• Ongoing Middle East turmoil continues to push VLCC rates higher – When it comes to energy security and geopolitical turmoil, tanker rates tend to react swiftly, and this time around has been no exception. VLCC spot rates have shown increased strength compared to the previous month's levels, with the Baltic Exchange benchmark time charter equivalent earnings ($/day) surging by more than 100%, while the rates for the Middle East Gulf to the US Gulf route have also increased by an impressive 180%. Internals for the tanker market also look favorable: Suezmaxes, tankers that have a carrying capacity of half that of a VLCC, have surged and are now priced at about double the level of a VLCC (measured in $/ton), an unusual circumstance that should support VLCC rates going forward. The Atlantic market is also strong, with the West Africa-to-China route jumping to multi-month highs. The tanker market is not only reacting to strong demand and the rush to secure tonnage, but the rate increases also reflect relatively tight supply that should prevail for the years to come given the nonexistent orderbook for large tanker vessels. As the winter progresses, the risk lies on higher rates and possibly sharper spikes, especially given that the likelihood of further escalation in the Middle East increasingly looks real. VLCC rates remain well below last year’s levels, despite all the above favorable dynamics affecting the market. With most of the potential adverse winter weather ahead of us, we continue to see higher spot VLCC rates for the months to come.

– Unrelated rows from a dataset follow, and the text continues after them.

-- ==== Sys2Proof/Machine/TileOps.lean ====
section
/-! DEFINITION. Operations of a tile and of the memories it reaches (R75, R77, R80, R184 to R192, R234, R240 to R245):
lines with their poison and owner checks, tenant-local memory, aborts and faults. -/

namespace Sys2Proof.Machine

/-! ### The AD as a whole -/

def State.adSet (s : State) (f : AdState → AdState) : State := { s with ad := f s.ad }
def State.dspSet (s : State) (f : Dsp → Dsp) : State := s.adSet fun a => { a with dsp := f a.dsp }
def State.tile (s : State) (t : Nat) : TileSt := s.ad.tiles.getD t .init
def State.tileSet (s : State) (t : Nat) (f : TileSt → TileSt) : State :=
  s.adSet fun a => { a with tiles := a.tiles.set t (f (s.tile t)) }

/-- The AD is powered and out of reset. -/
def State.adLive (s : State) : Bool := s.on Dom.adCtl && s.linkState != 0

/-- The dispatcher runs its firmware. -/
def State.dspLive (s : State) : Bool := s.adLive && s.ad.dsp.running

/-- The tile is powered and the AD out of reset. -/
def State.tileLive (s : State) (t : Nat) : Bool := s.adLive && s.on (Dom.tile t)

/-- The AD sends a message; in DOZE or SLEEP it holds it and asserts SB_WAKE (R170). -/
def State.adSend (s : State) (m : Msg) : State :=
  let s := s.adQueue m
  if s.linkState = 3 ∨ s.linkState = 4 then s.dspSet fun d => { d with wake := true } else s

/-- The AD reports an event of its own in an EVENT message (R584); what it claims as source is open. -/
def State.adRaise (s : State) (id cls a0 a1 : Nat) : State :=
  let d := s.draw 8
  d.2.adSend (mgmt TT.event 0 (leBytes 2 id ++ leBytes 1 (cls + 128) ++ leBytes 1 d.1 ++ leBytes 4 0 ++ leBytes 6 0 ++ leBytes 2 1
    ++ leBytes 4 0 ++ leBytes 4 a0 ++ leBytes 4 a1 ++ leBytes 2 0 ++ leBytes 2 0))

/-- The AD has a tenant fault to report (R96). -/
def State.adFault (s : State) (n code arg : Nat) : State :=
  s.dspSet fun d => { d with faults := d.faults ++ [(n, code, arg)] }

/-! ### Tile states -/

def tsIdle : Nat := 0
def tsRun : Nat := 1
def tsSeamwait : Nat := 2
def tsHalted : Nat := 3
def tsAborting : Nat := 4
def tsFaulted : Nat := 5

def State.tstate (s : State) (t : Nat) : Nat := s.getF (R.TL_SEQ_STATE t)
def State.tenantOf (s : State) (t : Nat) : Nat := s.getF (R.TL_SEQ_TENANT t)

/-- Token n of a tile, 1 to 15 (R224). -/
def tokFld (t n : Nat) : Fld := if n < 8 then R.TL_TOKA_T t n else R.TL_TOKB_T t (n - 8)

/-! ### Tile-store lines -/

/-- The bank of a line belongs to the tile's tenant (R91). -/
def State.ownLine (s : State) (t l : Nat) : Bool :=
  let b := l / 512
  s.isSet (R.TL_TAG_TAGGED t (b / 4) (b % 4)) && s.getF (R.TL_TAG_TENANT t (b / 4) (b % 4)) == s.tenantOf t

def State.linePoison (s : State) (t l : Nat) : Bool := s.bitF (R.TL_POISON_W t (l / 32)) (l % 32)
def State.setPoison (s : State) (t l : Nat) (b : Bool) : State := s.setBitF (R.TL_POISON_W t (l / 32)) (l % 32) b

/-- The data of a line, unchecked. -/
def State.rawLine (s : State) (t l : Nat) : Nat := Sparse.get 0 s.ad.store (t * 24576 + l)

/-- A line as 64 bytes; a line from bytes. -/
def lineOf (l : List Byte) : Nat := leNat (l.take 64)

/-- Read a line: its data and poison mark (R186); of a foreign bank poison with unknown data, and a REGION fault
(R91). -/
def State.readLine (s : State) (t l : Nat) : (Nat × Bool) × State :=
  if s.ownLine t l then ((s.rawLine t l, s.linePoison t l), s)
  else let d := s.draw 512; ((d.1, true), d.2.adFault (s.tenantOf t) 1 0)

/-- Read several lines in order. -/
def State.readLines : List Nat → Nat → State → List (Nat × Bool) × State
  | [], _, s => ([], s)
  | l :: ls, t, s =>
    let a := s.readLine t l
    let b := State.readLines ls t a.2
    (a.1 :: b.1, b.2)

/-- What a read of the tile store meets on a line: a single-bit error is corrected; a line with an uncorrectable error becomes poison, as
one with a parity error on its poison bit reads (R185, R186). -/
def State.lineError (s : State) (t l : Nat) : LineErr → State
  | .ce => (s.satInc (R.TL_ECC_CE t)).adRaise 0x2101 3 t l
  | .ue => ((s.satInc (R.TL_ECC_UE t)).setPoison t l true).adRaise 0x2102 1 t l
  | .par => (s.setPoison t l true).adRaise 0x2103 2 t l

/-- The errors met on some of the lines, by their place among them. -/
def State.lineErrors (s : State) (t : Nat) (lines : List Nat) (errs : List (Nat × LineErr)) : State :=
  s.forL errs fun e s => match lines[e.1]? with | some l => s.lineError t l e.2 | none => s

/-- Read lines that may meet errors. -/
def State.readChecked (s : State) (t : Nat) (lines : List Nat) (errs : List (Nat × LineErr)) : List (Nat × Bool) × State :=
  State.readLines lines t (s.lineErrors t lines errs)

/-- Write a whole line with its mark (R186); a write to a foreign bank is not performed and is a REGION fault (R91). -/
def State.writeLine (s : State) (t l v : Nat) (mark : Bool) : State :=
  if s.ownLine t l then
    (s.adSet fun a => { a with store := Sparse.set 0 a.store (t * 24576 + l) (v % 2 ^ 512) }).setPoison t l mark
  else s.adFault (s.tenantOf t) 1 0

/-! ### Registers of the vector unit and the accumulators -/

def State.vreg (s : State) (t v : Nat) : Nat := Sparse.get 0 s.ad.vreg (t * 32 + v)
def State.vmark (s : State) (t v : Nat) : Nat := Sparse.get 0 s.ad.vmark (t * 32 + v)
def State.setVreg (s : State) (t v x m : Nat) : State :=
  s.adSet fun a => { a with vreg := Sparse.set 0 a.vreg (t * 32 + v) (x % 2 ^ 2048), vmark := Sparse.set 0 a.vmark (t * 32 + v) (m % 2 ^ 256) }

/-- Output columns N, accumulator banks and depth K of a format code (R180, R225). -/
def fmtCols (fmt : Nat) : Nat := if fmt = 0 then 64 else if fmt = 1 then 128 else 32
def fmtBanks (fmt : Nat) : Nat := if fmt = 0 then 4 else if fmt = 1 then 2 else 8
def fmtDepth (fmt : Nat) : Nat := if fmt < 6 then 64 else 32

/-- The key of an accumulator entry. -/
def accKey (t fmt bank row c : Nat) : Nat := t * 16384 + (bank * 64 + row) * fmtCols fmt + c

def State.accAt (s : State) (t fmt bank row c : Nat) : Nat := Sparse.get 0 s.ad.acc (accKey t fmt bank row c)
def State.accMark (s : State) (t fmt bank row c : Nat) : Bool := Sparse.get 0 s.ad.accM (accKey t fmt bank row c) != 0
def State.setAcc (s : State) (t fmt bank row c v : Nat) (m : Bool) : State :=
  let k := accKey t fmt bank row c
  s.adSet fun a => { a with
    acc := Sparse.set 0 a.acc k (v % 2 ^ 40)
    accM := if m then Sparse.set 0 a.accM k 1 else Sparse.erase a.accM k }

• Oil refocuses back on the demand side despite ongoing Middle East conflict – Once again and following the sharp move upwards as a result of the OPEC+ cuts, the attention of oil traders has shifted back on the demand side, where fundamentals do not look particularly favorable. Oil demand figures have been steadily revised lower, with US gasoline demand for September hitting multi-year lows, Germany oil demand seeing the sharpest decline this year compared to any other economy, and Chinese 2024 demand growth estimates now sitting just below the 1 million barrels per day mark. The global economy is slowing down, and China continues to greatly affect such outcome, especially when it comes to commodity demand growth. Despite all the recent production cuts by OPEC+, the market balance remains unfavorable for higher prices, absent a major disruption because of the Middle East conflict. It is always important to remember that the Middle East region plays a crucial role in the global energy landscape, contributing about 31% of global oil production and 18% of global gas production and accounting for 48% of the world's proven oil reserves and 40% of proven gas reserves.
• Tanker cycle driven by tight supply, recovering demand – The tanker market is recovering from a long period of staggered rates as the growth in new vessel supply shrinks while oil demand is recovering in line with the global economy. A historically low orderbook combined with favorable demand fundamentals should continue to support increased spot rate volatility, which combined with the ongoing geopolitical turmoil, should support freight rates in the medium term.